Ping Wang (M’08) received the PhD degree in electrical engineering from University of Waterloo, Canada, in 2008. She is currently an assistant professor in the School of Computer Engineering, Nanyang Technological University, Singapore. Her research interest is mainly on resource allocation in multimedia wireless networks. She was a corecipient of the Best Paper Award from IEEE Wireless Communications and Networking Conference (WCNC) 2012 and IEEE International Conference on Communications (ICC) 2007. She is an Editor of IEEE Transactions on Wireless Communications, EURASIP Journal on Wireless Communications and Networking, and International Journal of Ultra Wideband Communications and Systems.

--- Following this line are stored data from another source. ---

/-- What the factory recipes of a line lane keep (R278 to R282, R285). -/
structure LineRecipe where
  /-- Packet number of the capture the recipes wait for, and captures requested so far. -/
  own : Option Nat
  turn : Nat
  /-- FFE taps, 24 bits, in 2^-14 of a tap code (R280). -/
  taps : List Int
  /-- Symbols and sum of z per decided level since the last FFE set (R60). -/
  levels : List (Nat × Int)
  /-- Statistics of the contexts observed since the last context set. -/
  ctx : List CtxSums
  /-- Outer-level samples at point CORR and the sum of their magnitudes, and a CLIP, since the last AFE publish (R279). -/
  outer : Nat × Nat
  clipped : Bool
  /-- The CTLE trial in progress: CTLE_PEAK and SNR before it; whether the next window rests; the direction. -/
  trial : Option (Nat × Int)
  rest : Bool
  down : Bool
  /-- Sums of slices S0 to S65, and the measurement the words are held to; empty before the first (R272, R288). -/
  slices : List SliceSums
  meas : List SliceMeas
  /-- The conservative LLR set is owed (R282, R285). -/
  llrOwed : Bool
  /-- TICKNO of the last attempt at each publish kind. -/
  tried : List (Nat × Nat)
  deriving DecidableEq, Repr

/-- What a line receive cluster holds beside its LRX and FEC fields. -/
structure RxLane where
  /-- Phase accumulator P, units of 2^-32 UI (R66). -/
  p : BitVec 32
  /-- Frequency accumulator F (R66). -/
  f : BitVec 32
  /-- Slice correction words of S0 to S65 (R58, Table 2-3). -/
  slices : List Nat
  /-- Active LLR set, 228 words (R72). -/
  llr : List Nat
  /-- Active timing-recovery gain table: header and eight rows (R68). -/
  gain : List Nat
  /-- Tap count the active FFE set declares (R60). -/
  ffeDecl : Nat
  /-- SET_ID of the active FFE set. -/
  ffeSetId : Nat
  /-- y of the word before last and of the last word (R59). -/
  y1 : List Int
  y2 : List Int
  /-- z of the two words before the one last filtered, oldest first (R59, R62). -/
  z1 : List Int
  z2 : List Int
  /-- (MSB LLR, LSB LLR) of symbols not yet in a decoded block, oldest first (R71). -/
  llrs : List (Nat × Nat)
  /-- Symbol number, modulo 256, of the first entry of `llrs`. -/
  pos : Nat
  /-- Block offset of the locked framer (R151). -/
  offset : Nat
  /-- First of the 16 candidates the hunt tests this tick (R151). -/
  candBase : Nat
  /-- Candidates of this tick: (codewords tested, codewords with zero syndrome and even parity). -/
  cands : List (Nat × Nat)
  /-- Offsets that passed the tick before. -/
  passed : List Nat
  /-- Offsets that passed two consecutive ticks. -/
  passedTwice : List Nat
  /-- The last 30 payload and earlier bits of the PRBS31 checker, and the window (R160). -/
  prbsHist : Nat
  winBlocks : Nat
  winBad : Nat
  /-- The result of a finished window not yet judged. -/
  winDone : Option Nat
  /-- Counts of the two codewords of the last block that the next word completes (R156): codewords changed, bits
  changed, uncorrectable, zero syndrome. -/
  late : Option (Nat × Nat × Nat × Nat)
  /-- The 480 payload bits of the last block delivered, and whether they are valid (R76, R152). -/
  out : List Bool
  outValid : Bool
  /-- Sums of the tick in progress: words, clipped samples, |e|, codewords, codewords changed, bits changed,
  uncorrectable codewords, zero-syndrome codewords. -/
  words : Nat
  clips : Nat
  absE : Nat
  cw : Nat
  cwCorr : Nat
  bitsCorr : Nat
  cwUncorr : Nat
  zeroSyn : Nat
  /-- Consecutive dark ticks and lit ticks (R74). -/
  dark : Nat
  lit : Nat
  /-- Consecutive ticks in which every detector sample was low (R270). -/
  black : Nat
  /-- Consecutive ticks with TR_LOCK_METRIC above TR_LOCK_THR (R69), with fewer than 6.25 % zero syndromes (R152),
  with CLIP_CNT at or below CLIP_THR (Table 2-10), and meeting the TRACK criteria (R80). -/
  lolTicks : Nat
  lofTicks : Nat
  cleanTicks : Nat
  goodTicks : Nat
  /-- |F| has been above 100 ppm in the tick in progress, and in the ended tick (R69). -/
  overNow : Bool
  overFreq : Bool
  /-- Step of Table 2-10 in progress, 0 when none, and the TICKNO of its T. -/
  step : Nat
  bringT : Nat
  /-- TICKNO at which CAL was entered and at which light came in step 4. -/
  calT : Nat
  lightT : Nat
  /-- A relink is in progress: its trigger boundary, its code of Table 17-3 and whether it fell back (R81, R82). -/
  relinkT : Option Nat
  relinkWhy : Nat
  fellBack : Bool
  /-- The lane has reached TRACK since LANE_UP (R77). -/
  tracked : Bool
  /-- Ticks spent in the current gain-table row (R68). -/
  dwell : Nat
  /-- Causes of HOLD not yet cleared (R77). -/
  holdLos : Bool
  holdLol : Bool
  holdPll : Bool
  /-- The boundary that opened the tick in which HOLD was entered (R78). -/
  holdAt : Nat
  /-- A LANE_UP or a wake has asked for the relink of a lane in HOLD (R77). -/
  holdGo : Bool
  /-- The LOL was declared for |F|; TICKNO of the LOL. -/
  lolByFreq : Bool
  lolAt : Nat
  /-- Causes of LRX DEGRADED: context master bad, spare slices exhausted, context spare out, decoder reduced. -/
  degMaster : Bool
  degSpare : Bool
  degCtxSpare : Bool
  degDec : Bool
  /-- A background calibration runs beside traffic (R277), since this TICKNO. -/
  bgCal : Option Nat
  /-- FFE_TAPS and CTX_CLASS_CEIL as last committed (R369). -/
  nomTaps : Nat
  comCeil : Nat
  /-- A conservative FFE publish is owed (R285); adaptive context and FFE sets have swapped in since the relink. -/
  consOwed : Bool
  adCtx : Bool
  adFfe : Bool
  /-- Calibration method in progress: 0 none, 1 dark, 2 background, 3 waiting for light (R273). -/
  calMeth : Nat
  /-- Consecutive TRACK ticks with every in-service slice within Table 9-4 (R288). -/
  okTicks : Nat
  /-- (spare, in-service) evaluator pairs that have mismatched (R156). -/
  mismatches : List (Nat × Nat)
  /-- TICKNO of the last publish of CTLE_PEAK or VGA_GAIN (R53). -/
  afeAt : Option Nat
  /-- TICKNO from which the spare slices' shadow cycles count (R55). -/
  sliceCycle : Nat
  /-- TICKNO from which each spare evaluator's clean shadow cycle counts (R157). -/
  evalCycle : List (Nat × Nat)
  /-- Served entries removed under R157. -/
  removed : List Nat
  /-- The quality window in progress (R283): ticks, ticks in TRACK, ticks with CONSERVATIVE set, bits corrected and
  correctable codewords of the TRACK ticks; no valid window has ended since TRACK (R282). -/
  qTicks : Nat
  qTrack : Nat
  qCons : Nat
  qBits : Nat
  qGood : Nat
  qFirst : Bool
  recipe : LineRecipe
  deriving DecidableEq, Repr

/-- What a line transmit cluster holds beside its LTX fields. -/
structure TxLane where
  /-- Step of Table 3-9 in progress, 0 when none; T; the boundary from which step 3 counts. -/
  step : Nat
  bringT : Nat
  step3T : Nat
  /-- The analogue output gate is closed (R107). -/
  gated : Bool
  /-- The host pair has been valid since LANE_UP (Table 3-5). -/
  hadHost : Bool
  /-- The tick in progress carries fill (R102). -/
  fill : Bool
  /-- PRBS31 generator (R159). -/
  prbs : BitVec 31
  /-- Payload bits of the first word of the block being assembled (R147). -/
  half : List Bool
  /-- Level indices of encoded symbols not yet sent. -/
  coded : List Nat
  /-- Level indices of the last two words, and shaped values of the last two. -/
  v1 : List Nat
  v2 : List Nat
  s1 : List Int
  s2 : List Int
  /-- DAC codes of the last word converted (R93). -/
  dac : List Int
  /-- Saturated outputs of the tick in progress. -/
  sat : Nat
  /-- Consecutive DACTRIM evaluations within Table 9-4 (R288). -/
  okEvals : Nat
  /-- Causes of LTX DEGRADED: shaping master bad, shaping spare out. -/
  degMaster : Bool
  degShpSpare : Bool
  /-- FAILED for a lost region PLL, whose relock brings the side up again (R45, R110). -/
  pllLost : Bool
  /-- Next entry of the transmit sense ring (R275). -/
  sense : Nat
  /-- The swing reference trim, 2^-16 (R276). -/
  swingTrim : Int
  /-- The last DACTRIM opportunity, what the sense showed at it, and the publish that waits on it (R288). -/
  evalAt : Option Nat
  meas : List TrimMeas
  deriving DecidableEq, Repr

/-- How a host lane has answered its partner's last training request (R184, R185). -/
inductive TrainAnswer where
  | none | updated | atLimit
  deriving DecidableEq, Repr

/-- What a host cluster holds beside its HRX and HTX fields. -/
structure HostLaneSt where
  /-- Step of Table 6-6 in progress, 0 when none, T, and the boundary of entry to the present state. -/
  step : Nat
  bringT : Nat
  stateT : Nat
  dark : Nat
  lit : Nat
  /-- Consecutive ticks meeting R185 or R191. -/
  good : Nat
  /-- The ended tick saw phase-detector slips. -/
  slips : Bool
  /-- Causes of HOLD (R192): LOS, LOL, EBUF, PLL, CHECK timeout; LANE_UP asked for a restart. -/
  holdLos : Bool
  holdLol : Bool
  holdEbuf : Bool
  holdPll : Bool
  holdCheck : Bool
  holdGo : Bool
  /-- Retained coefficients exist (R185, R186). -/
  retained : Bool
  /-- A training has completed since LANE_UP (R192). -/
  trained : Bool
  /-- Receiver-ready of this end and of the partner (R185). -/
  ready : Bool
  partnerReady : Bool
  /-- Consecutive equaliser publishes that moved no FFE tap by more than one code (R185). -/
  quiet : Nat
  /-- The line lane has reached TRACK since this lane's LANE_UP (Table 6-4). -/
  lineSeen : Bool
  /-- Consecutive ticks free of the line-loss conditions (R194). -/
  clean : Nat
  /-- SET_ID of the active receive equaliser set. -/
  eqSetId : Nat
  /-- The quality window in progress: ticks, ticks in DATA (R283). -/
  qTicks : Nat
  qData : Nat
  /-- The frequency of the received signal in the ended tick, 0.01 ppm, which HRX.CDR_FREQ shows outside HOLD (R189). -/
  cdr : Int
  /-- Words received in the tick. -/
  words : Nat
  /-- Receive equaliser: the last 11 samples, the last decision, and the last level before precoding was removed (R182,
  R187). -/
  samples : List Int
  decided : Nat
  rxPrev : Nat
  /-- Decoder bits not yet sent, oldest first (R144). -/
  toSend : List Bool
  /-- PRBS31Q generator of a line loss, once it has started (R194). -/
  prbs : Option (BitVec 31)
  /-- Next symbol of the training pattern, and the answer the frames carry (R185). -/
  trainPos : Nat
  answer : TrainAnswer
  /-- Transmitter: the last level sent, and level values still under the FIR (R184, R187). -/
  txPrev : Nat
  txWin : List Int
  /-- The 60 FIR outputs of the last word sent, in units of 2^-6 of a level value (R184). -/
  sent : List Int
  /-- Factory equaliser recipe: the packet it waits for, whether it has one, its last attempt (R278). -/
  recOwn : Option Nat
  recGot : Bool
  recTried : Option Nat
  deriving DecidableEq, Repr

/-- What a region's host-code unit counted at one tap in the ended tick (R162): codewords, uncorrectable ones,
corrected symbols on the two line lanes of the region, codewords with k corrected symbols for k from 0 to 15. -/
structure HmCount where
  cw : Nat
  uncorr : Nat
  symA : Nat
  symB : Nat
  hist : List Nat
  deriving DecidableEq, Repr

/-- A host-code tap of a region (R161 to R165): the delay line of each host lane, oldest bit first; the place in each of
the next codeword group while the tap is aligned; and the counts of the tick. -/
structure Tap where
  lanes : List (List Bool)
  start : List Nat
  count : HmCount
  deriving DecidableEq, Repr

/-- Stamps of a table set (R124) with the rate mode it declares (none for a zero set) and its CFG_GEN. -/
structure Stamp where
  setId : Nat
  epoch : Nat
  temp : Nat
  rate : Option Nat
  deriving DecidableEq, Repr

/-- Who writes a shadow. -/
inductive Origin where
  | load | publish | refresh | repair | zero
  deriving DecidableEq, Repr

/-- A broadcast write or its verification in progress (R126). -/
structure TblWrite where
  origin : Origin
  verifying : Bool
  /-- The boundary at which the write, or the verification, ends. -/
  due : Nat
  /-- The entries being written, sparse, and their stamps. -/
  set : List (Nat × Nat)
  stamp : Stamp
  /-- A repair of the shadow that was owed when the write started, and is again if it is abandoned (R132). -/
  need : Option Nat
  deriving DecidableEq, Repr

/-- A stored word of one replica that differs from the broadcast one: XOR mask over the 26 bits (R121). Address 0x1000 + r
is spare row r of the replica's bank (R116). -/
structure Upset where
  bank : Nat
  repl : Nat
  addr : Nat
  mask : Nat
  deriving DecidableEq, Repr
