-- ==== Sys2Proof/Config.lean ====
section
/-!
DEFINITION. What the manual leaves open: free values and the functions of external standards, as constants without a
body.
-/

namespace Sys2Proof.Config

/-- The state of a line lane's PRBS31 generator at the start of its n-th fill period: R159 leaves it unspecified
(log 2). -/
opaque fillSeed : Nat → BitVec 31

/-- A value the manual does not state, the n-th one drawn (log 2). -/
opaque freeValue : Nat → BitVec 64

/-- Coefficient `i` of section `sec` of a filter preset: Table 12-4 gives the responses, not the coefficients (log 13). -/
opaque filterPreset : Nat → Nat → Nat → BitVec 20

/-- SHA-384 of a byte string (FIPS 180-4, outside the manual; log 7). -/
opaque sha384 : List Byte → BitVec 384

/-- Does an ECDSA P-384 / SHA-384 signature verify: public key, message, signature (FIPS 186-5, outside the manual;
log 7)? -/
opaque ecdsaOk : List Byte → List Byte → List Byte → Bool

/-- The key hash fused in slot 0 (R430; log 4). -/
opaque rootKey : BitVec 384

/-- The 96 signature bytes of the attestation key over these bytes (R431; log 7). -/
opaque attest : List Byte → BitVec 768

/-- The host lane of the region on which symbol `i` of codeword `c` of a group lies, per rate mode: the PCS lanes and PMA
mapping of IEEE 802.3, outside the manual (R161, R162; log 171). -/
opaque pcsLane : Nat → Nat → Nat → Fin 4

/-- The place, in its host lane's bits of the group, of bit `b` of symbol `i` of codeword `c`, per rate mode (R161;
log 171). -/
opaque pcsBit : Nat → Nat → Nat → Nat → Nat

/-- The PAM4 level a host lane sends at a symbol of its training frames, with the answer, the precoding request and the
ready status the frame carries (IEEE 802.3dj, outside the manual; R185, log 172). -/
opaque trainSymbol : Nat → Nat → Nat → BitVec 2

/-- Word `i` of factory receive start set 1 to 3, in the layout of kind 0x08: R183 names the sets, not their values
(log 173). -/
opaque startWord : Nat → Nat → BitVec 8

/-- The instant error, in fs, that an asymmetry of the cross-correlation with the neighbouring phases shows: R272 names the
measure, not the formula (log 184). -/
opaque lateOf : Int → Int

/-- LIMITS a bundle does not give, in the order of Table 9-11: R289 names the factory content, not its values (log 186). -/
opaque limit : Nat → BitVec 6

/-- The correction, in trim steps since REFCAL, that a reference of Table 9-1 needs at a sensor reading of 0.25 °C, by its
fused temperature coefficients (R377, log 188). -/
opaque drift : Nat → Int → Int

end Sys2Proof.Config
end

Dong In Kim received the Ph.D. degree in electrical engineering from the University of Southern California, Los Angeles, in 1990. He was a tenured Professor with the School of Engineering Science, Simon Fraser University, Burnaby, British Columbia, Canada. Since 2007, he has been with Sungkyunkwan University (SKKU), Suwon, Korea, where he is currently a Professor with the College of Information and Communication Engineering. Recently he was awarded the Engineering Research Center (ERC) for Energy Harvesting Communications. Dr. Kim has served as an Editor and a Founding Area Editor of Cross-Layer Design and Optimization for the IEEE Transactions on Wireless Communications from 2002 to 2011. From 2008 to 2011, he served as the CoEditor-in-Chief for the Journal of Communications and Networks. He is currently the Founding Editor-in-Chief for the IEEE Wireless Communications Letters and has been serving as an Editor of Spread Spectrum Transmission and Access for the IEEE Transactions on Communications since 2001.